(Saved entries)
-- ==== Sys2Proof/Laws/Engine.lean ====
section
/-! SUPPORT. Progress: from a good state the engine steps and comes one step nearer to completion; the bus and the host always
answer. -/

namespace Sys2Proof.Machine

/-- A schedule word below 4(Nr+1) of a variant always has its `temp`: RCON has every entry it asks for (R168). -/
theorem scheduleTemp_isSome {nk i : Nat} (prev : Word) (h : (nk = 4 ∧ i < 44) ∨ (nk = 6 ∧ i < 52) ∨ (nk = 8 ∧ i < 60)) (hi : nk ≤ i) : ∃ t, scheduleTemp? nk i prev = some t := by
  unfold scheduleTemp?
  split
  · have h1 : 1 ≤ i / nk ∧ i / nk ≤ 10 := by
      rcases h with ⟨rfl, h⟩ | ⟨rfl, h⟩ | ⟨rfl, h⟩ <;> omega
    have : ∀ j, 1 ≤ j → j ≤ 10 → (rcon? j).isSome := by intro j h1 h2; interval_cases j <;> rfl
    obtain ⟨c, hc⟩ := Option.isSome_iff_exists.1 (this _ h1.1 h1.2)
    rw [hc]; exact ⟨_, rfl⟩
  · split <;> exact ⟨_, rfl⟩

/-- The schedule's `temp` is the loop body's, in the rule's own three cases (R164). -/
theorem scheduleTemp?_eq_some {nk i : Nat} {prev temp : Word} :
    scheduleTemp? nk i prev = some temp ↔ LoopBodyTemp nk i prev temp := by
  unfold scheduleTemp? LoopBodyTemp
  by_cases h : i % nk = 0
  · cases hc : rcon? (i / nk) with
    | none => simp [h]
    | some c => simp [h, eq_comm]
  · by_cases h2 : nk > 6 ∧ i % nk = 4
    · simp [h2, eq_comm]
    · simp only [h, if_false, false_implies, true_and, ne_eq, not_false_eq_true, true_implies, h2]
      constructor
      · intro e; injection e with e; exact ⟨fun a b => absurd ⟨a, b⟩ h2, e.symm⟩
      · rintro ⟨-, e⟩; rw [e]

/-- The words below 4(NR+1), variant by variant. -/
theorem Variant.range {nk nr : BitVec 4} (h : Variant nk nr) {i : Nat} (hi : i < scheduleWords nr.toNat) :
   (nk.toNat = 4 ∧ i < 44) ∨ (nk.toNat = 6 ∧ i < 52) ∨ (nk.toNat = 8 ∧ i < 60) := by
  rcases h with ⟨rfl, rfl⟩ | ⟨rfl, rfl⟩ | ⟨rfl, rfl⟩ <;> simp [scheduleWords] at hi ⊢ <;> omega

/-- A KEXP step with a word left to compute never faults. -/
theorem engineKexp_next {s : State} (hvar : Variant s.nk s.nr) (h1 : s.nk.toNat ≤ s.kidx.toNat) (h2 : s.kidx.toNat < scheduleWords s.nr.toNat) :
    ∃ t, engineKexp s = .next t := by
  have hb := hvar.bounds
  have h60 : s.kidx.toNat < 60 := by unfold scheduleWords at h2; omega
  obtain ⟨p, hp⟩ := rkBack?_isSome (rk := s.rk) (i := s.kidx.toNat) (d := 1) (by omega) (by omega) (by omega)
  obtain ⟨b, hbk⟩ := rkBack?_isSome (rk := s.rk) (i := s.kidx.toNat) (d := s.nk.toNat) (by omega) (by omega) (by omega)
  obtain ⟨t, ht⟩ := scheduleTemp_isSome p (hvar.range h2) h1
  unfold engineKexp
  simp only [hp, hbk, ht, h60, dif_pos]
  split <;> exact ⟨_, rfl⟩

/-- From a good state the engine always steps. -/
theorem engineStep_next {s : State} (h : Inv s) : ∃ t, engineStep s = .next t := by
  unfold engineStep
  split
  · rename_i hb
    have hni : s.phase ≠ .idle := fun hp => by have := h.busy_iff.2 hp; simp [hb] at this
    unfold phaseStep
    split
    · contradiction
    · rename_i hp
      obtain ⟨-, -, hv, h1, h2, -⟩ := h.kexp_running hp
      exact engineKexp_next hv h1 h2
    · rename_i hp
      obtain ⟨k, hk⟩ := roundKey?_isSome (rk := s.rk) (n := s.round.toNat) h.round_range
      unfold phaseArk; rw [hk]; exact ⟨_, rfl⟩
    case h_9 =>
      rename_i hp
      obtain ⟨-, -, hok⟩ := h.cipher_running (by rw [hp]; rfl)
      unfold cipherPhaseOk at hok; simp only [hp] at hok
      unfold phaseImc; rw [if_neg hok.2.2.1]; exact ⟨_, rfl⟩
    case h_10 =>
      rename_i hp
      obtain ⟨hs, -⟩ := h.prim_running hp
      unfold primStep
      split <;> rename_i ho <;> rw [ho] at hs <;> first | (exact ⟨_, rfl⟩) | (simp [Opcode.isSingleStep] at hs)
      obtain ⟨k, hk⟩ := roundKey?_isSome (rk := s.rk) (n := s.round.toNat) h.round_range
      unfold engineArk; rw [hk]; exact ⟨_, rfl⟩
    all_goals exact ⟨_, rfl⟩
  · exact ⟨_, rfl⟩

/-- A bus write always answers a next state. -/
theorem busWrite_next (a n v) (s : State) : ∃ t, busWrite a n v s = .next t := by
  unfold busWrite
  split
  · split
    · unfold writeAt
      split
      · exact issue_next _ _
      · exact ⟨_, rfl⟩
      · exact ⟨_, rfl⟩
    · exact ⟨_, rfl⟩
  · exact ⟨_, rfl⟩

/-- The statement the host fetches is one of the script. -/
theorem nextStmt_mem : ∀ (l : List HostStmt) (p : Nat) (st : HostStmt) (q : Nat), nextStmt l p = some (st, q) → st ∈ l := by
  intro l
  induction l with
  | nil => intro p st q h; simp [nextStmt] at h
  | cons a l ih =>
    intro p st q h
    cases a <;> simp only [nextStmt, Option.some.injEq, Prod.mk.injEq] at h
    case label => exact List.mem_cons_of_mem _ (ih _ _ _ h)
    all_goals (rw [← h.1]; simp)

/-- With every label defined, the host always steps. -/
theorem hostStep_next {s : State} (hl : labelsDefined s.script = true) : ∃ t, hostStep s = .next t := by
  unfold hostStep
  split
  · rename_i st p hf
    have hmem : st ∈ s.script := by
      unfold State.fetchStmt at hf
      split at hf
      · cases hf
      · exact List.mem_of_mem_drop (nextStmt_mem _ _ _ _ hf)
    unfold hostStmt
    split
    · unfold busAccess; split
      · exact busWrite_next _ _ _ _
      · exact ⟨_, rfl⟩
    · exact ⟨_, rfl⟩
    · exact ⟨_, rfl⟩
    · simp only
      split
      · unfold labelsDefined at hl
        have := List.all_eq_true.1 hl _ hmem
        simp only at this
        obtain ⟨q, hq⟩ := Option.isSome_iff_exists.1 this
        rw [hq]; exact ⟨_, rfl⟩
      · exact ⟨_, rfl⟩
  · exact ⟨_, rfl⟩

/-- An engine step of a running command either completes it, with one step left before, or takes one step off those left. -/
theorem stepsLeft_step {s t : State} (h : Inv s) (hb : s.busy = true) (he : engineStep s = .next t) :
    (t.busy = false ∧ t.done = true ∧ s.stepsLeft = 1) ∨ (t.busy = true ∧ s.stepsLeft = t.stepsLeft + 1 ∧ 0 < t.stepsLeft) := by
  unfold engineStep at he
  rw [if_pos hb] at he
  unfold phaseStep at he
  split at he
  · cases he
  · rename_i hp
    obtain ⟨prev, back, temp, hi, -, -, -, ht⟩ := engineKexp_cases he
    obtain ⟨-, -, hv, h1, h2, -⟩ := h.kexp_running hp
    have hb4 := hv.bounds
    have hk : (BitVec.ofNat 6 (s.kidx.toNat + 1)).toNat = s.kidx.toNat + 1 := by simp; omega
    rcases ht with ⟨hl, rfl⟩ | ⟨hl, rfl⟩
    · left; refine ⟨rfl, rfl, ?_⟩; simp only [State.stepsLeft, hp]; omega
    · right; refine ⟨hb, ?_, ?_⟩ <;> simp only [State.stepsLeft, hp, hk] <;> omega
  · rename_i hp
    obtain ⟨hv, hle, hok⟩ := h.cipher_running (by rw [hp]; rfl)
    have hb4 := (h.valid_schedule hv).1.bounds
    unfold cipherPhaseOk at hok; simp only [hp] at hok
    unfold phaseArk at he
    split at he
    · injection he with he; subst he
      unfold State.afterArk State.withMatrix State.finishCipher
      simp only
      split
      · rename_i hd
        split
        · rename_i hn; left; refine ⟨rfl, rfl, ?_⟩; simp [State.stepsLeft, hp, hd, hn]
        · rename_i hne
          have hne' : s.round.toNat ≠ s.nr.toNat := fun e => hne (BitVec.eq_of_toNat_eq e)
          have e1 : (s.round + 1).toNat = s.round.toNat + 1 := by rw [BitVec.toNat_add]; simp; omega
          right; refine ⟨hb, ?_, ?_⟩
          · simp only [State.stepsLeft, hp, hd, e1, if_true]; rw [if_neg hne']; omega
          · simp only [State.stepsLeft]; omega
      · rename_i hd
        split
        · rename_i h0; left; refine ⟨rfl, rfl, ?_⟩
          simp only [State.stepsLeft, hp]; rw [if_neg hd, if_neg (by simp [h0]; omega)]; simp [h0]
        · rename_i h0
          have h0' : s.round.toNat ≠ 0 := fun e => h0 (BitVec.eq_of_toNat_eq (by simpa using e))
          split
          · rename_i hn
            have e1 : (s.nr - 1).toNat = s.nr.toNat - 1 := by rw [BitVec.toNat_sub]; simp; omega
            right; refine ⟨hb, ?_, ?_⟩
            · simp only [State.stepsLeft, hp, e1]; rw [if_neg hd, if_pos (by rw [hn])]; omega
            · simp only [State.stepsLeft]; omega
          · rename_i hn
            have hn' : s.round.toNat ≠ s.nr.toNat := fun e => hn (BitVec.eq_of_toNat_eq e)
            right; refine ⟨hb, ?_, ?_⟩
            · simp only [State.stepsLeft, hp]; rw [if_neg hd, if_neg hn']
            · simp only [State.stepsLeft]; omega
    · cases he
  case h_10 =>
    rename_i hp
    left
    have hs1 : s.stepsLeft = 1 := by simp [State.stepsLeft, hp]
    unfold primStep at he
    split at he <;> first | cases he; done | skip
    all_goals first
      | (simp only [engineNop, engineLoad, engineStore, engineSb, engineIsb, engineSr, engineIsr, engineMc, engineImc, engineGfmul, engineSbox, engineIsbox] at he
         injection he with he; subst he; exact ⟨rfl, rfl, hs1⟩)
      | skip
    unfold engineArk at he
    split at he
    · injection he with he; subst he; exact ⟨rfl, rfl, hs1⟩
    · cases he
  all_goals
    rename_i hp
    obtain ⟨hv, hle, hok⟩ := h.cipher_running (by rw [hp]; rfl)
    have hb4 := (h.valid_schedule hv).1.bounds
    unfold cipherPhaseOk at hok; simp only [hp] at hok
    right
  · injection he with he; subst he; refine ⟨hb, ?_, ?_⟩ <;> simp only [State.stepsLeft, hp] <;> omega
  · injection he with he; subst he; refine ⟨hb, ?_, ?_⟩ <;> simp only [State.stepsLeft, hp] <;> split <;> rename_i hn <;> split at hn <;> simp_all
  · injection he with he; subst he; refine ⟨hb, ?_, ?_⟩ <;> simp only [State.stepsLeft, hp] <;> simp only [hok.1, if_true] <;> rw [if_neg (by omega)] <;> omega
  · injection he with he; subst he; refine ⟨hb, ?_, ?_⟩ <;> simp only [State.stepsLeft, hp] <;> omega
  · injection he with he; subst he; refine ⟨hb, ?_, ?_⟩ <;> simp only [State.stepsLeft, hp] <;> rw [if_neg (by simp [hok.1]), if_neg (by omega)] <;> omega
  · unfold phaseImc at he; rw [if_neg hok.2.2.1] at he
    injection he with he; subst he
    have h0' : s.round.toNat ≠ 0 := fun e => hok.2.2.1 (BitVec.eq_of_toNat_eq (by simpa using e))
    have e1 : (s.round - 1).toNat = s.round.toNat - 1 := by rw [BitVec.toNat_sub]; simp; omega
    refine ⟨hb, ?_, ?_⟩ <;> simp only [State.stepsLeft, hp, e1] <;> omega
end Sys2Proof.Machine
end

---

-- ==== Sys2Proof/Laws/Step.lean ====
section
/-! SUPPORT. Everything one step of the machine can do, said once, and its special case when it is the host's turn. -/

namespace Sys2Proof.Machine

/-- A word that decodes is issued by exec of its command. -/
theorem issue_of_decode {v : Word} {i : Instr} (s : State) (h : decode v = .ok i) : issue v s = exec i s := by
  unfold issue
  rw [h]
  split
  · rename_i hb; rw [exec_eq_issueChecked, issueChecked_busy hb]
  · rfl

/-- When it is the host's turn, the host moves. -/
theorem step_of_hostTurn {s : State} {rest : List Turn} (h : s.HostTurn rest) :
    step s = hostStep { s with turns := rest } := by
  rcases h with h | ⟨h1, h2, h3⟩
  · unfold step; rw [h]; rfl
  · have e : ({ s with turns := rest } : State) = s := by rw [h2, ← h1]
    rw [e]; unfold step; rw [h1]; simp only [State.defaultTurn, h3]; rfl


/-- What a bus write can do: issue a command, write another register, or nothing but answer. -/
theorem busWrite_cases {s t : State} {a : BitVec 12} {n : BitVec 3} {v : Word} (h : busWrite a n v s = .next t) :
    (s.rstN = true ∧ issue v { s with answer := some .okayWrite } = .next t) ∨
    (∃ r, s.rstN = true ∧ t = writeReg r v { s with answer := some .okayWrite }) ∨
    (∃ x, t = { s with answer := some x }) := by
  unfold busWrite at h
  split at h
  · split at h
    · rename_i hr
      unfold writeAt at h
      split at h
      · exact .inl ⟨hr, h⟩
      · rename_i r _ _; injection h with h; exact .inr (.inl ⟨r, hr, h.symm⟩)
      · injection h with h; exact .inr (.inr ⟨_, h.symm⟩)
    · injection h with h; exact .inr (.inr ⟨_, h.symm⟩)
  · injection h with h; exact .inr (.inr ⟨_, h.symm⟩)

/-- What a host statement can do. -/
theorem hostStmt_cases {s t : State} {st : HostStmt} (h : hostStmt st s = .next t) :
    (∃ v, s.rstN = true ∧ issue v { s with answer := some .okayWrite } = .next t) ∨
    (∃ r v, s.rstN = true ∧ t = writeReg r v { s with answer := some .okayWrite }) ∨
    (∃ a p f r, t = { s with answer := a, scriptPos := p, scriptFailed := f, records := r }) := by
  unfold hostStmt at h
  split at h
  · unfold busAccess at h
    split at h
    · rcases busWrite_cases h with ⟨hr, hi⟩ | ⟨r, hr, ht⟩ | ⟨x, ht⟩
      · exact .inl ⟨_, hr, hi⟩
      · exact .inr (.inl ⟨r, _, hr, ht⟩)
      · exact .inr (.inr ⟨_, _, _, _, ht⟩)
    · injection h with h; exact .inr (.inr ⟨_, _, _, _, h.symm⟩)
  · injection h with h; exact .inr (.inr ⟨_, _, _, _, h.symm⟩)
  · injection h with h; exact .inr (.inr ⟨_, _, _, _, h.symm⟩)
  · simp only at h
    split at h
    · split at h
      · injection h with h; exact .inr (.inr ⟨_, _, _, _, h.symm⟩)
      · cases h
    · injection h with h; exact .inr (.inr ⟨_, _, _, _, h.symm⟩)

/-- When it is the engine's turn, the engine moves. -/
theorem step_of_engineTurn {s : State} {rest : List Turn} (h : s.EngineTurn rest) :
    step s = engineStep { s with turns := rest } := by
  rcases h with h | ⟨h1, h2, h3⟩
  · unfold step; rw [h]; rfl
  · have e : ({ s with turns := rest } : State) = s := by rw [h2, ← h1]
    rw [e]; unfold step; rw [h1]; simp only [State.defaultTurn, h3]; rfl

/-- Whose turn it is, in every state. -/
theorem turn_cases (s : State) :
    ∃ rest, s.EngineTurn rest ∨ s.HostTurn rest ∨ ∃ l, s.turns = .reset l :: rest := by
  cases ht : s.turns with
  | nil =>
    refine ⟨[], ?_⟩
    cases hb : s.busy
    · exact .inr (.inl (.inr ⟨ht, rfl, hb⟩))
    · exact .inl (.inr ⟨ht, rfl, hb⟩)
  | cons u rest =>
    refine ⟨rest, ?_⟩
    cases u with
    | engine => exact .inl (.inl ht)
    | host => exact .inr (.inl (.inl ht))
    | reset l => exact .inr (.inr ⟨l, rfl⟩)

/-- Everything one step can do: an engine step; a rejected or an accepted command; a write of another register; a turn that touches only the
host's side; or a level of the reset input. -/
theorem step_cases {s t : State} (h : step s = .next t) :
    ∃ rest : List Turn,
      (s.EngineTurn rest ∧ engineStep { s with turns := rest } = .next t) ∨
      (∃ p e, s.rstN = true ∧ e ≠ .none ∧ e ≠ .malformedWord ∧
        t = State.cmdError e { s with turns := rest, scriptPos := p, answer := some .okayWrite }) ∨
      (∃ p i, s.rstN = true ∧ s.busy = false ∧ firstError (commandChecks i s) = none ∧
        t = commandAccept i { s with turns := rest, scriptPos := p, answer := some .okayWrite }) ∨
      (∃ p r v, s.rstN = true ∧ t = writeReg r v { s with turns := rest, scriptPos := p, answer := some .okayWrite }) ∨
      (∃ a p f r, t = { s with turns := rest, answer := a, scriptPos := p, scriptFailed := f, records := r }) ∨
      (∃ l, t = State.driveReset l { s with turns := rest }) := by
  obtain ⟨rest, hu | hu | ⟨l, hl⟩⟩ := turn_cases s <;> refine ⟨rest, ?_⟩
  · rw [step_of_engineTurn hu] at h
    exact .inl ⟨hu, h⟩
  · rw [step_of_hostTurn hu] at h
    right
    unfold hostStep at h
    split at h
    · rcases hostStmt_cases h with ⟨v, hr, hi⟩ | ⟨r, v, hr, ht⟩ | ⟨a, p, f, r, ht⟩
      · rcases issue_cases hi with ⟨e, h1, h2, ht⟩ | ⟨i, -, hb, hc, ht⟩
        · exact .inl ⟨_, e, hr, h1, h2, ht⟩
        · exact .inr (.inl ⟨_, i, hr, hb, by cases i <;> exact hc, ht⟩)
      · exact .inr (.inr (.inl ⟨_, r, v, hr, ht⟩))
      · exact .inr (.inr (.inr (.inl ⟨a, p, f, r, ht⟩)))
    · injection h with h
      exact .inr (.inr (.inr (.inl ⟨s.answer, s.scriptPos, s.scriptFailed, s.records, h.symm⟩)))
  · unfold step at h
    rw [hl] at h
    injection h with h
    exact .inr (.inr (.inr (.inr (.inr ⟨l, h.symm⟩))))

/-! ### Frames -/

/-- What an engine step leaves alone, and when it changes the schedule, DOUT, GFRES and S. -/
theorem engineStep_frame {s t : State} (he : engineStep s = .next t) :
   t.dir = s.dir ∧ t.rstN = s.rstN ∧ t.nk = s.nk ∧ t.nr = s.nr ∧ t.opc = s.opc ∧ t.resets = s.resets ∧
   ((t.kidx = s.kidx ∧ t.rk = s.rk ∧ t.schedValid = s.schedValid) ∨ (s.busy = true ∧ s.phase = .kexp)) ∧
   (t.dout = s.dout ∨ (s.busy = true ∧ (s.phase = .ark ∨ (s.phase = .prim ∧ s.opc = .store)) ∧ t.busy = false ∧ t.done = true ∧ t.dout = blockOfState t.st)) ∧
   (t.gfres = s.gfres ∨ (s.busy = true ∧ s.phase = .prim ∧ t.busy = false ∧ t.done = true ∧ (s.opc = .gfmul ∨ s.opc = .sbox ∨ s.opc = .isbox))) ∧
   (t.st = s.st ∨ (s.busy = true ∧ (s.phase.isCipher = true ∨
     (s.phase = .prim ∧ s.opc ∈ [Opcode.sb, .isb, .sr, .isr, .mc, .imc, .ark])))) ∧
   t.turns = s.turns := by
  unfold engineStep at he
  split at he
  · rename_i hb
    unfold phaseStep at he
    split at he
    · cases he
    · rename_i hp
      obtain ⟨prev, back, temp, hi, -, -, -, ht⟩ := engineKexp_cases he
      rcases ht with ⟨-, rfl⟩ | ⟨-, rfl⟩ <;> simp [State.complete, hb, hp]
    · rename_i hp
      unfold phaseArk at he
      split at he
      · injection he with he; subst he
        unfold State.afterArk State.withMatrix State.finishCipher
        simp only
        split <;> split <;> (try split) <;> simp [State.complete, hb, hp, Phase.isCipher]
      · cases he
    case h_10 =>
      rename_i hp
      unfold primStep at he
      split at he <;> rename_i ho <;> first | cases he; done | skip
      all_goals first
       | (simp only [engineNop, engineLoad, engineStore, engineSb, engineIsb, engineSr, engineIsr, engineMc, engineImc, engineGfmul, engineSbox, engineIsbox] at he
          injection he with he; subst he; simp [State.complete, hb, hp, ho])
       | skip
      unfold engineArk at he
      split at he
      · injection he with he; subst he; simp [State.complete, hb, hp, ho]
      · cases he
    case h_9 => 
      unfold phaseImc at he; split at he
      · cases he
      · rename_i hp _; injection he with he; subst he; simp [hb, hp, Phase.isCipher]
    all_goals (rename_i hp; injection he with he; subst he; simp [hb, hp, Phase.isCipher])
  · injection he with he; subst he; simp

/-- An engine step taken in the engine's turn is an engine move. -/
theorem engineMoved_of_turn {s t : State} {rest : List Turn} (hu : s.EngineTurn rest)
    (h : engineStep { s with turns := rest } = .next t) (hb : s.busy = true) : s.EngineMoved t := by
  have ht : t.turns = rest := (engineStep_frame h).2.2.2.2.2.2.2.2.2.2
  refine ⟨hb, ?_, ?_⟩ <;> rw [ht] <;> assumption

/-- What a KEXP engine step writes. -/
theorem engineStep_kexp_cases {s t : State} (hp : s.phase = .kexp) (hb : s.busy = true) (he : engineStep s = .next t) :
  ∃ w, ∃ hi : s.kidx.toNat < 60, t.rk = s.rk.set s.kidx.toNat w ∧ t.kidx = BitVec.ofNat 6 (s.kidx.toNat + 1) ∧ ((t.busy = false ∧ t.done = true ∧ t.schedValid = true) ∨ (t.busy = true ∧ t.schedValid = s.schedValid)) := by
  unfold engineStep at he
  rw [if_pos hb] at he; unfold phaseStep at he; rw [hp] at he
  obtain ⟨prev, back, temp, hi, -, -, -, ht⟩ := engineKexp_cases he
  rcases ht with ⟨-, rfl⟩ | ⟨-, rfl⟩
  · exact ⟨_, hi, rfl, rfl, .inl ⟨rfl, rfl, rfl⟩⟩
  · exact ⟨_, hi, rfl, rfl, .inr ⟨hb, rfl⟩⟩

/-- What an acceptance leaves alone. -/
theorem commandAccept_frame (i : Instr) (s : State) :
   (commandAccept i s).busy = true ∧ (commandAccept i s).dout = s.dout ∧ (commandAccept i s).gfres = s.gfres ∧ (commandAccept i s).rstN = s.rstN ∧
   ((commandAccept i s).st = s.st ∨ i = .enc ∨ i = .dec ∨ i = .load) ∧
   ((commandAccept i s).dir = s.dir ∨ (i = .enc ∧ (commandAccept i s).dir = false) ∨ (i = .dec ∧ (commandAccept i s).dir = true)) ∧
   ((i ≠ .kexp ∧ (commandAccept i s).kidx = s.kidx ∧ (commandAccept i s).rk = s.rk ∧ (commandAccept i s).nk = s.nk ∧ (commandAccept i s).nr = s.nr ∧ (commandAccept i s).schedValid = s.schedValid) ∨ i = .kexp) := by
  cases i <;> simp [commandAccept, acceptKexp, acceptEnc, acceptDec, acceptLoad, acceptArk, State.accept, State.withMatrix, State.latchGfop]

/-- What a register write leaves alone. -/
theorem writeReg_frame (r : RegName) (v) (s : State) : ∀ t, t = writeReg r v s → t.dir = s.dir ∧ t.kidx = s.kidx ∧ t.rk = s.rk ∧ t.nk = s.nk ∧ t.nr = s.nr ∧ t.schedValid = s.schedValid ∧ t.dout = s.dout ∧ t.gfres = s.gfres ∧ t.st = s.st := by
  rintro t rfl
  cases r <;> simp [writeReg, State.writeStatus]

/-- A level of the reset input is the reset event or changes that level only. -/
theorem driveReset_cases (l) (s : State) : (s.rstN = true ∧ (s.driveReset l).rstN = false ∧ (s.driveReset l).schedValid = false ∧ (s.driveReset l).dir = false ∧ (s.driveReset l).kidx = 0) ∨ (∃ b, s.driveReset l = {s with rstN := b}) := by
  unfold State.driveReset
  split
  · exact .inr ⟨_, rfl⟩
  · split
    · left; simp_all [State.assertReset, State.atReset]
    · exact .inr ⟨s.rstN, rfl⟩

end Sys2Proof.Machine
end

### WHAT NEEDS TO BE DONE
Scan the records for the word "engineSr", and copy each line where it is found.

### RESULT BELOW
      | (simp only [engineNop, engineLoad, engineStore, engineSb, engineIsb, engineSr, engineIsr, engineMc, engineImc, engineGfmul, engineSbox, engineIsbox] at he
       | (simp only [engineNop, engineLoad, engineStore, engineSb, engineIsb, engineSr, engineIsr, engineMc, engineImc, engineGfmul, engineSbox, engineIsbox] at he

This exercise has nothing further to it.